▶ **Task brief**:
Go through the records below and show every line with the string "replies".

────────────────────────────────────────

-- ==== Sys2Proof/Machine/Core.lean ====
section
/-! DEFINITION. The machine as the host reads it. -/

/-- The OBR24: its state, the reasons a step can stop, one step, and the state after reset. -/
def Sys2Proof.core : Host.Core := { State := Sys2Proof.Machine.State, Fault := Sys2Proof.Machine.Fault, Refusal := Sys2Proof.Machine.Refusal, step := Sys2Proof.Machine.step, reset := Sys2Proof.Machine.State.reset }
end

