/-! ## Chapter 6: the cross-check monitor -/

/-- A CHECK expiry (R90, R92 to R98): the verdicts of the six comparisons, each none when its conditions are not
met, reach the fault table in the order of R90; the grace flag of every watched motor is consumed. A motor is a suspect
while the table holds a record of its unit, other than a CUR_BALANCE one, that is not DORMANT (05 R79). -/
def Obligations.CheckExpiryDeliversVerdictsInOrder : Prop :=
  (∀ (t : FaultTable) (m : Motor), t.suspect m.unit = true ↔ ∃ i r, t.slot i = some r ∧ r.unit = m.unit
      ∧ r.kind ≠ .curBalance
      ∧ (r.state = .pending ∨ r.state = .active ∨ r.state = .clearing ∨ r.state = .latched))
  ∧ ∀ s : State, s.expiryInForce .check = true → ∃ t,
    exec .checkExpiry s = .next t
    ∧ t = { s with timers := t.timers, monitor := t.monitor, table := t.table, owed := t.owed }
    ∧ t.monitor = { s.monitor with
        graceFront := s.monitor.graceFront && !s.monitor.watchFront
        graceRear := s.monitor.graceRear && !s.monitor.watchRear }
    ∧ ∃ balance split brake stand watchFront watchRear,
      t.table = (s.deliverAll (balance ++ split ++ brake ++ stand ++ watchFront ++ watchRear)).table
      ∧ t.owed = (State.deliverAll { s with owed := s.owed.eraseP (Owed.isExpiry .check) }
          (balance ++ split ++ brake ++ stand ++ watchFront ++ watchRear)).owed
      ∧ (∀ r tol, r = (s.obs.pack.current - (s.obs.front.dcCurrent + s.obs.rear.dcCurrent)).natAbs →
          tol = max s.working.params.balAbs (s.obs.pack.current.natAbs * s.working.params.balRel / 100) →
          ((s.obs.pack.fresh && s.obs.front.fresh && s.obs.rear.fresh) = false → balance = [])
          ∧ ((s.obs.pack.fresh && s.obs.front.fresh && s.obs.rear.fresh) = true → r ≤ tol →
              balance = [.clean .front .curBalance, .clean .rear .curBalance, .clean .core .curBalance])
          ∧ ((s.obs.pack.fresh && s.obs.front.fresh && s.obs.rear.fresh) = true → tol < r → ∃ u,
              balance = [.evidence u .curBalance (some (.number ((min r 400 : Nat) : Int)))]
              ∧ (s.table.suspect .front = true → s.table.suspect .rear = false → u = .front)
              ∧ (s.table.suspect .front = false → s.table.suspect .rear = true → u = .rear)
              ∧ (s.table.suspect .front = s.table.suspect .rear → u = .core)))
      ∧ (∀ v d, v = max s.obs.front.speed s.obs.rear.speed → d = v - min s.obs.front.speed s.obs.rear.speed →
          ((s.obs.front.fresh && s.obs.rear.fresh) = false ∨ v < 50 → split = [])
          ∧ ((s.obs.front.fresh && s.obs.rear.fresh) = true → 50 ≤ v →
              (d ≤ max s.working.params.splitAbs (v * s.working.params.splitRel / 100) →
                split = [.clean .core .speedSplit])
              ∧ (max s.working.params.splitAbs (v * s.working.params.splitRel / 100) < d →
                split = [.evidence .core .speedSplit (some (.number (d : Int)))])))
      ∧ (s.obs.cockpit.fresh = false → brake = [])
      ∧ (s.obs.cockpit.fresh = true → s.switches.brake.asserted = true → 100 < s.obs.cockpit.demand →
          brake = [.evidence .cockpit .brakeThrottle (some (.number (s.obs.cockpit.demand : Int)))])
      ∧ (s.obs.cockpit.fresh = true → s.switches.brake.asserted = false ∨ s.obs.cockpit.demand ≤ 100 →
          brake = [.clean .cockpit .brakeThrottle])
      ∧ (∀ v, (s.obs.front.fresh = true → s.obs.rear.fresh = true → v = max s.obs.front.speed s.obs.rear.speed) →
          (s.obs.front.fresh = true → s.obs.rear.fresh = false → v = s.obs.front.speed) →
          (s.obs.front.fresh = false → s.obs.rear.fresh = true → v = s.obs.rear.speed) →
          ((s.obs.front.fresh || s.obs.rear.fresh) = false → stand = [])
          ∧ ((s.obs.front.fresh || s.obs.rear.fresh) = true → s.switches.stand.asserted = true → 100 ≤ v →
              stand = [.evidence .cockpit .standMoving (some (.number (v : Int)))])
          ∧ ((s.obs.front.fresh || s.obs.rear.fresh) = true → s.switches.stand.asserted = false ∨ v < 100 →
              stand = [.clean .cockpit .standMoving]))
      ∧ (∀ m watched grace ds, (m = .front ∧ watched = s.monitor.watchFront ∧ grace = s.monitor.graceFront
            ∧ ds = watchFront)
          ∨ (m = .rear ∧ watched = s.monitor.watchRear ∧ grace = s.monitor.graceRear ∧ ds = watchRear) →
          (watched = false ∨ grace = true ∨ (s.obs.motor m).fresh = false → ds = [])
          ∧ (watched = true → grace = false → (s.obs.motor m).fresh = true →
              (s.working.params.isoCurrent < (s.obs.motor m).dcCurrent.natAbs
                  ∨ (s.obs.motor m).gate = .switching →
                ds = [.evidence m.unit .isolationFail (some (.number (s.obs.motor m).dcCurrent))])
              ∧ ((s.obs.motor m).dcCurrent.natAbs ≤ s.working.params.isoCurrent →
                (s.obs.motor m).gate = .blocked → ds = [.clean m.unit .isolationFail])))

────────────────────────────────────────

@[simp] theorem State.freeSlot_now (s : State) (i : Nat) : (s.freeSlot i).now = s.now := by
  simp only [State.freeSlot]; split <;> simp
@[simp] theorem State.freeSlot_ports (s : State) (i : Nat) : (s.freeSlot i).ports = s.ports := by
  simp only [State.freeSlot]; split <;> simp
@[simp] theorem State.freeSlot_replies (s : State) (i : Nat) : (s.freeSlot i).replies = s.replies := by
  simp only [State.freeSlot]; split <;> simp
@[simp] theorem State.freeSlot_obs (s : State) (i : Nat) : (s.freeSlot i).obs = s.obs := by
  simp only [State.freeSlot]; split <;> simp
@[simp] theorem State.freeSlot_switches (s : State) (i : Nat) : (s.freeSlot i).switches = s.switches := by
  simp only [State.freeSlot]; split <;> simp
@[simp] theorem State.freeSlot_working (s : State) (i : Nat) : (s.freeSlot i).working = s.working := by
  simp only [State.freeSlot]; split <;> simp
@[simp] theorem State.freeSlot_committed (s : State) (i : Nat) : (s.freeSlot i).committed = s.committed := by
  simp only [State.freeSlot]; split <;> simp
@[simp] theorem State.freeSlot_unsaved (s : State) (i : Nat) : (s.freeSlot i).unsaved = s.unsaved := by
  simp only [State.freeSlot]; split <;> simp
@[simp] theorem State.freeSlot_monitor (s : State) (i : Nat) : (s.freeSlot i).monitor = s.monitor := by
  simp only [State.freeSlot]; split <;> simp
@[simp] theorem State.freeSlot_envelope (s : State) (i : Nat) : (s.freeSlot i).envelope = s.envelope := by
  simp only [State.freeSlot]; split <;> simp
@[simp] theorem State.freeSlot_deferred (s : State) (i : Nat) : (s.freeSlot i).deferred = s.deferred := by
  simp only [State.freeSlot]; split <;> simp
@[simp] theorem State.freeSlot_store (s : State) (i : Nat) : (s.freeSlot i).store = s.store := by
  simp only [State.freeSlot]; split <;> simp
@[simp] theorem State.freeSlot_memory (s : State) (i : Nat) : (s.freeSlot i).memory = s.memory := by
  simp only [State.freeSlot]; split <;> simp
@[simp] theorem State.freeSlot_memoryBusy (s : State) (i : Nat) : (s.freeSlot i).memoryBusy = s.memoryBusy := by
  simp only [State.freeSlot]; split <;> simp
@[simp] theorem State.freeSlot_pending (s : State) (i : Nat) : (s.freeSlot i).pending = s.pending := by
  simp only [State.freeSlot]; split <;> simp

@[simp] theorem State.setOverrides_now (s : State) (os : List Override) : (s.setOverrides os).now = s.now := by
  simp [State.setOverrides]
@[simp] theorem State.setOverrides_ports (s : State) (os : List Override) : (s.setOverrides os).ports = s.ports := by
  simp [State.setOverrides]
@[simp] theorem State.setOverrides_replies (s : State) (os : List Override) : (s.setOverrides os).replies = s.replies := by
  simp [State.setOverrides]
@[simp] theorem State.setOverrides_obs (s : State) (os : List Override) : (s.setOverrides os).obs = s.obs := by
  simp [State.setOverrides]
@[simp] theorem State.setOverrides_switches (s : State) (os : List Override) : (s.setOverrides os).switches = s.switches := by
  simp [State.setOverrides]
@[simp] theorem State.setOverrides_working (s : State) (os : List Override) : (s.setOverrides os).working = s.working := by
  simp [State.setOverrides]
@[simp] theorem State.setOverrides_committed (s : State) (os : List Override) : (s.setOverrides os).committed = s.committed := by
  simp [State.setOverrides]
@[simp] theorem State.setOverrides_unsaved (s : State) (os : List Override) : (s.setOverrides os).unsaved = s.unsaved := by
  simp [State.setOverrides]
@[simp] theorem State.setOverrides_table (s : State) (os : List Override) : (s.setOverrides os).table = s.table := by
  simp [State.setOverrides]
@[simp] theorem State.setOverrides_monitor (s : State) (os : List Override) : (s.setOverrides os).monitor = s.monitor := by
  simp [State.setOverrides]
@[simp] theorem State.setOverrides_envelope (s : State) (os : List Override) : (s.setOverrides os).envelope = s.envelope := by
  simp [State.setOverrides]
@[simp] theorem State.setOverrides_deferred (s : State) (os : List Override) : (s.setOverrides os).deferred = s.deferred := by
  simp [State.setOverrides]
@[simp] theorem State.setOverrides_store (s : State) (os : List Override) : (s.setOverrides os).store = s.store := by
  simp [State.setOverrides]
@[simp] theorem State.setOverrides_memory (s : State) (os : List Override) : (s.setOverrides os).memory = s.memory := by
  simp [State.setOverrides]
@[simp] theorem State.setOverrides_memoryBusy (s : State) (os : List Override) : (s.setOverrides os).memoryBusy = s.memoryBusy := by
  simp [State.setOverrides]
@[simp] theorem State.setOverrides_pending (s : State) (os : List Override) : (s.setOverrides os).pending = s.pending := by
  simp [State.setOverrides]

────────────────────────────────────────

▶ **Problem solution**:
@[simp] theorem State.freeSlot_replies (s : State) (i : Nat) : (s.freeSlot i).replies = s.replies := by
@[simp] theorem State.setOverrides_replies (s : State) (os : List Override) : (s.setOverrides os).replies = s.replies := by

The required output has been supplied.